Task details: The lines needed are those from the start of the records through the line holding "with_reducible apply hf)", each copied exactly.

[Stored data]
-- ==== Sys2Proof/Laws/KeepSessions.lean ====
section
/-! SUPPORT. What the operations of Machine/Sessions.lean keep (Laws/Keep.lean). -/

namespace Sys2Proof.Machine

set_option Elab.async false

open Sys2Proof.Safety

set_option linter.unusedTactic false
set_option linter.unreachableTactic false

variable {anc : KeepCtx}

theorem State.openGate_keep {s : State} (tag : Tag) (major : Nat) (f : Ctrl → State → State) (hk : Keep anc s)
    (hm : [.completions] ⊆ anc.touched := by exact List.Subset.trans (by decide) hm) (hf : ∀ x0 t, Keep anc t → Keep anc (f x0 t)) : Keep anc
    (State.openGate s tag major f) := by
  unfold State.openGate
  repeat' (first
      | with_reducible assumption | with_reducible intro _ | extract_lets | with_reducible apply State.command_keep
      | with_reducible apply State.refuse_keep | with_reducible apply State.fail_keep | with_reducible apply Keep.ite | with_reducible apply hf)

theorem sessionOpen_keep (tag : Tag) (major : Nat) (data : Bytes) {s : State} (hk : Keep anc s)
    (hm : [.coaches, .dram, .sessions, .security, .completions, .log] ⊆ anc.touched := by exact List.Subset.trans (by decide) hm) : Keep anc
    (sessionOpen tag major data s) := by
  unfold sessionOpen
  repeat' (first
      | with_reducible assumption | with_reducible exact List.Subset.trans (by decide) hm | with_reducible rfl | with_reducible intro _ | extract_lets
      | with_reducible apply State.openGate_keep | with_reducible apply State.refuse_keep | with_reducible apply State.fail_keep
      | with_reducible apply State.placePart_keep | with_reducible apply State.drawKey_keep | with_reducible apply State.zeroRanges_keep
      | with_reducible apply State.sessEvent_keep | with_reducible apply Keep.ite
      | (fail_if_no_progress (with_reducible refine Keep.upd ?_ ?_ ?_ ?_ ?_ ?_ ?_ ?_ ?_ ?_) <;> try with_reducible first | rfl | exact fun h => h)
      | with_reducible refine Keep.optPair (by assumption) ?_ | with_reducible apply KeepOpt.mapFst | with_reducible apply KeepOpt.mapSome | split)

theorem sessionOpenReclaim_keep (tag : Tag) (major : Nat) (sess : Nat) (key : Nat) {s : State} (hk : Keep anc s)
    (hm : [.sessions, .completions, .log] ⊆ anc.touched := by exact List.Subset.trans (by decide) hm) : Keep anc (sessionOpenReclaim tag major sess
    key s) := by
  unfold sessionOpenReclaim
  repeat' (first
      | with_reducible assumption | with_reducible exact List.Subset.trans (by decide) hm | with_reducible intro _ | extract_lets
      | with_reducible apply State.openGate_keep | with_reducible apply State.refuse_keep | with_reducible apply State.updSess_keep
      | with_reducible apply State.sessEvent_keep | with_reducible apply State.succeed_keep | with_reducible apply Keep.ite | split)

theorem granuleZeroingComplete_keep (sess : Nat) {s : State} (hk : Keep anc s)
    (hm : [.sessions, .completions] ⊆ anc.touched := by exact List.Subset.trans (by decide) hm) : Keep anc (granuleZeroingComplete sess s) := by
  unfold granuleZeroingComplete
  repeat' (first
      | with_reducible assumption | with_reducible exact List.Subset.trans (by decide) hm | extract_lets | with_reducible apply State.updSess_keep
      | with_reducible apply State.endZeroing_keep | with_reducible apply Keep.ite | split)

theorem State.clearData_keep {s : State} (addr n : Nat) (hk : Keep anc s) (hm : [.dram] ⊆ anc.touched := by exact List.Subset.trans (by decide) hm) : Keep anc (State.clearData s addr n) :=
  hk.mem rfl rfl rfl fun h => ⟨h.1, Tab.wf_clear _ _ _ _ h.2.1, Tab.wf_clear _ _ _ _ h.2.2.1, h.2.2.2⟩

theorem State.writeRecord_keep {s : State} (x : Session) (place : Nat) (r : Table Byte) (hk : Keep anc s)
    (hm : [.dram, .log] ⊆ anc.touched := by exact List.Subset.trans (by decide) hm) : Keep anc (State.writeRecord s x place r) := by
  unfold State.writeRecord
  repeat' (first
      | with_reducible assumption | with_reducible exact List.Subset.trans (by decide) hm | with_reducible intro _ | extract_lets
      | with_reducible apply State.clearData_keep | with_reducible apply dramWrite_keep | with_reducible apply Keep.foldl)

theorem State.readRecord_keep (x : Session) (place : Nat) {s : State} (hk : Keep anc s)
    (hm : [.free, .dram, .log] ⊆ anc.touched := by exact List.Subset.trans (by decide) hm) : Keep anc (State.readRecord x place s).2 := by
  unfold State.readRecord
  repeat' (first
      | with_reducible assumption | with_reducible exact List.Subset.trans (by decide) hm | with_reducible intro _ | extract_lets
      | with_reducible apply dramRead_keep | with_reducible apply State.drawBytes_keep | with_reducible apply Keep.foldl2
      | with_reducible refine Keep.pair (by assumption) ?_ | split)

theorem State.saveRecords_keep {s : State} (x : Session) (ts : List Nat) (hk : Keep anc s)
    (hm : [.dram, .log] ⊆ anc.touched := by exact List.Subset.trans (by decide) hm) : Keep anc (State.saveRecords s x ts) := by
  unfold State.saveRecords
  repeat' (first
      | with_reducible assumption | with_reducible intro _ | extract_lets | with_reducible apply State.writeRecord_keep
      | with_reducible apply Keep.foldl)

theorem State.restoreRecords_keep {s : State} (x : Session) (ts : List Nat) (hk : Keep anc s) (hm : [.free, .coaches, .dram, .log] ⊆ anc.touched := by exact List.Subset.trans (by decide) hm) : Keep anc (State.restoreRecords s x ts) := by
  unfold State.restoreRecords
  refine hk.foldl fun s k h => ?_
  extract_lets c
  split
  · exact h
  · split
    next e => exact Coa.putRecord_keep _ _ (Keep.pair e (State.readRecord_keep x k h))

theorem State.replaceTeams_keep {s : State} (n teams : Nat) (hk : Keep anc s) (hm : [.coaches, .dram, .flash, .sessions] ⊆ anc.touched := by exact List.Subset.trans (by decide) hm) : KeepOpt anc (State.replaceTeams s n teams) := by
  unfold State.replaceTeams
  extract_lets t u
  have h : Keep anc u := State.updSess_keep _ _ (State.leavePart_keep _ hk)
  clear_value u
  split
  · exact KeepOpt.some h
  · exact KeepOpt.mapState (State.placePart_keep _ h) fun p h => State.updSess_keep _ _ h

/-- A fold that gathers what each step answers. -/
theorem gather_keep (f : Nat → State → Table Byte × State) (l : List Nat) {s : State} (hk : Keep anc s) (hm : [] ⊆ anc.touched := by exact List.Subset.trans (by decide) hm) (hf : ∀ k t, Keep anc t → Keep anc (f k t).2) :
    Keep anc (gather f l s).2 :=
  Keep.foldl2 (p := (_, s)) hk fun a k h => by
    split
    next e => exact Keep.pair e (hf k a.2 h)

theorem State.readSave_keep {s : State} (x : Session) (hk : Keep anc s) (hm : [.free, .dram, .log] ⊆ anc.touched := by exact List.Subset.trans (by decide) hm) : Keep anc (State.readSave s x).2 := by
  unfold State.readSave
  exact gather_keep _ _ hk (hf := fun k _ h => State.readRecord_keep x k h)

theorem State.writeSave_keep {s : State} (x : Session) (l : List (Nat × Table Byte)) (hk : Keep anc s)
    (hm : [.dram, .log] ⊆ anc.touched := by exact List.Subset.trans (by decide) hm) : Keep anc (State.writeSave s x l) := by
  unfold State.writeSave
  repeat' (first
      | with_reducible assumption | with_reducible intro _ | extract_lets | with_reducible apply State.writeRecord_keep
      | with_reducible apply Keep.foldl)

theorem State.moveSave_keep {s : State} (x : Session) (y : Session) (moved : Bool) (grown : List ((Nat × Nat × Nat) × Nat × Nat × Nat)) (hk : Keep anc
    s) (hm : [.free, .dram, .log] ⊆ anc.touched := by exact List.Subset.trans (by decide) hm) : Keep anc (State.moveSave s x y moved grown) := by
  unfold State.moveSave
  repeat' (first
      | with_reducible assumption | with_reducible exact List.Subset.trans (by decide) hm | with_reducible intro _ | extract_lets
      | with_reducible apply State.readSave_keep | with_reducible apply State.writeSave_keep | with_reducible apply State.zeroSlots_keep
      | with_reducible apply Keep.foldl | split | dsimp +zetaDelta only)

theorem State.takeQuota_keep {s : State} (x : Session) (tag : Tag) (q : Quota) (hk : Keep anc s)
    (hm : [.free, .coaches, .dram, .flash, .sessions, .completions, .log] ⊆ anc.touched := by exact List.Subset.trans (by decide) hm) : Keep anc
    (State.takeQuota s x tag q) := by
  unfold State.takeQuota
  repeat' (first
      | with_reducible assumption | with_reducible exact List.Subset.trans (by decide) hm | extract_lets
      | with_reducible apply State.replaceTeams_keep | with_reducible apply State.refuse_keep | with_reducible apply State.moveSave_keep
      | with_reducible apply State.updSess_keep | with_reducible apply State.setWindows_keep | with_reducible apply State.addBind_keep
      | with_reducible apply State.succeed_keep | with_reducible apply Keep.ite | with_reducible refine Keep.opt (by assumption) ?_
      | with_reducible apply KeepOpt.some | split | dsimp +zetaDelta only)
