-- ==== Sys2Proof/Laws/Ops.lean ====
section
/-! SUPPORT. What the shared operations answer: asynchronous events, the yoke's change, the newest entries of a log, completions. -/

namespace Sys2Proof.Machine

set_option Elab.async false

/-- The newest entry of a log after one has been added. -/
@[simp] theorem newest_getLast {α : Type} (n : Nat) (l : List α) (e : α) : (newest (n + 1) (l ++ [e])).getLast? = some e := by
  simp [newest, List.getLast?_drop]

/-- Asynchronous events reach the queues alone. -/
theorem asyncEvent_frame (t i l : Nat) (cs : List Ctrl) (s : State) :
    (cs.foldl (postOne t i l) s).stg = s.stg ∧ (cs.foldl (postOne t i l) s).fwc = s.fwc ∧ (cs.foldl (postOne t i l) s).clk = s.clk := by
  induction cs generalizing s with
  | nil => exact ⟨rfl, rfl, rfl⟩
  | cons c cs ih =>
    have h : (postOne t i l s c).stg = s.stg ∧ (postOne t i l s c).fwc = s.fwc ∧ (postOne t i l s c).clk = s.clk := by
      unfold postOne
      split
      · split <;> exact ⟨by simp, by simp, by simp⟩
      · exact ⟨rfl, rfl, rfl⟩
    obtain ⟨h1, h2, h3⟩ := ih (postOne t i l s c)
    exact ⟨h1.trans h.1, h2.trans h.2.1, h3.trans h.2.2⟩

@[simp] theorem State.asyncEvent_stg (s : State) (t i l : Nat) : (s.asyncEvent t i l).stg = s.stg := (asyncEvent_frame t i l _ s).1
@[simp] theorem State.asyncEvent_fwc (s : State) (t i l : Nat) : (s.asyncEvent t i l).fwc = s.fwc := (asyncEvent_frame t i l _ s).2.1
@[simp] theorem State.asyncEvent_clk (s : State) (t i l : Nat) : (s.asyncEvent t i l).clk = s.clk := (asyncEvent_frame t i l _ s).2.2

/-- Asynchronous events reach neither power nor the port. -/
theorem asyncEvent_pwr (t i l : Nat) (cs : List Ctrl) (s : State) : (cs.foldl (postOne t i l) s).pwr = s.pwr := by
  induction cs generalizing s with
  | nil => rfl
  | cons c cs ih =>
    rw [List.foldl_cons, ih]
    unfold postOne
    split
    · split <;> simp
    · rfl

@[simp] theorem State.asyncEvent_pwr (s : State) (t i l : Nat) : (s.asyncEvent t i l).pwr = s.pwr := Machine.asyncEvent_pwr t i l _ s

@[simp] theorem State.changeYoke_yoke (s : State) (y : Yoke) : (s.changeYoke y).stg.yoke = y := by
  unfold State.changeYoke
  split
  · assumption
  · simp

@[simp] theorem State.changeYoke_servoLocked (s : State) (y : Yoke) : (s.changeYoke y).stg.servoLocked = s.stg.servoLocked := by
  unfold State.changeYoke
  split
  · rfl
  · simp

@[simp] theorem State.changeYoke_pwr (s : State) (y : Yoke) : (s.changeYoke y).pwr = s.pwr := by
  unfold State.changeYoke
  split
  · rfl
  · simp

/-- A change that has been asked for is the one that takes effect. -/
@[simp] theorem State.setYoke_yokeSoon (s : State) (y : Yoke) : (s.setYoke y).stg.yokeSoon = y := by
  unfold State.setYoke
  split
  · assumption
  · simp [Stg.yokeSoon]

@[simp] theorem State.setYoke_yoke (s : State) (y : Yoke) : (s.setYoke y).stg.yoke = s.stg.yoke := by
  unfold State.setYoke
  split <;> rfl

@[simp] theorem State.setYoke_servoLocked (s : State) (y : Yoke) : (s.setYoke y).stg.servoLocked = s.stg.servoLocked := by
  unfold State.setYoke
  split <;> rfl

/-- At a boundary the yoke takes the last of the changes asked for (R33). -/
@[simp] theorem State.yokeTick_yoke (s : State) : s.yokeTick.stg.yoke = s.stg.yokeSoon := by
  have h : ∀ (l : List Yoke) (t : State), (l.foldl State.changeYoke t).stg.yoke = l.getLastD t.stg.yoke := by
    intro l
    induction l with
    | nil => intro t; rfl
    | cons y l ih => intro t; rw [List.foldl_cons, ih, State.changeYoke_yoke]; cases l <;> rfl
  exact h _ _

theorem warn_frame (w : Nat) (l : List Nat) (s : State) :
    (l.foldl (fun s i => if bit w i && !bit s.que.warned i then s.asyncEvent 1 i 2 else s) s).stg = s.stg ∧
      (l.foldl (fun s i => if bit w i && !bit s.que.warned i then s.asyncEvent 1 i 2 else s) s).fwc = s.fwc ∧
      (l.foldl (fun s i => if bit w i && !bit s.que.warned i then s.asyncEvent 1 i 2 else s) s).clk = s.clk := by
  induction l generalizing s with
  | nil => exact ⟨rfl, rfl, rfl⟩
  | cons i l ih =>
    rw [List.foldl_cons]
    generalize ht : (if bit w i && !bit s.que.warned i then s.asyncEvent 1 i 2 else s) = t
    have h : t.stg = s.stg ∧ t.fwc = s.fwc ∧ t.clk = s.clk := by
      subst ht
      split <;> simp
    exact ⟨(ih t).1.trans h.1, (ih t).2.1.trans h.2.1, (ih t).2.2.trans h.2.2⟩

theorem State.warn_eq (s : State) :
    s.warn = (let t := (List.range 5).foldl (fun u i => if bit s.criticalWarning i && !bit u.que.warned i then u.asyncEvent 1 i 2 else u) s
      { t with que := { t.que with warned := s.criticalWarning } }) := rfl

/-- A state that differs in what has been posted of the warnings. -/
theorem warned_frame {s t : State} (w : Nat) (h : t.stg = s.stg ∧ t.fwc = s.fwc ∧ t.clk = s.clk) :
    ({ t with que := { t.que with warned := w } } : State).stg = s.stg ∧ ({ t with que := { t.que with warned := w } } : State).fwc = s.fwc ∧
      ({ t with que := { t.que with warned := w } } : State).clk = s.clk := h

theorem State.warn_rest (s : State) : s.warn.stg = s.stg ∧ s.warn.fwc = s.fwc ∧ s.warn.clk = s.clk := by
  rw [State.warn_eq]
  exact warned_frame _ (warn_frame _ _ s)

@[simp] theorem State.warn_stg (s : State) : s.warn.stg = s.stg := s.warn_rest.1
@[simp] theorem State.warn_fwc (s : State) : s.warn.fwc = s.fwc := s.warn_rest.2.1
@[simp] theorem State.warn_clk (s : State) : s.warn.clk = s.clk := s.warn_rest.2.2

end Sys2Proof.Machine
end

Reply:
-- ==== Sys2Proof/Laws/KeepSessions.lean ====
section
/-! SUPPORT. What the operations of Machine/Sessions.lean keep (Laws/Keep.lean). -/

namespace Sys2Proof.Machine

set_option Elab.async false

open Sys2Proof.Safety

set_option linter.unusedTactic false
set_option linter.unreachableTactic false

variable {anc : KeepCtx}

theorem State.openGate_keep {s : State} (tag : Tag) (major : Nat) (f : Ctrl → State → State) (hk : Keep anc s)
    (hm : [.completions] ⊆ anc.touched := by exact List.Subset.trans (by decide) hm) (hf : ∀ x0 t, Keep anc t → Keep anc (f x0 t)) : Keep anc
    (State.openGate s tag major f) := by
  unfold State.openGate
  repeat' (first
      | with_reducible assumption | with_reducible intro _ | extract_lets | with_reducible apply State.command_keep
      | with_reducible apply State.refuse_keep | with_reducible apply State.fail_keep | with_reducible apply Keep.ite | with_reducible apply hf)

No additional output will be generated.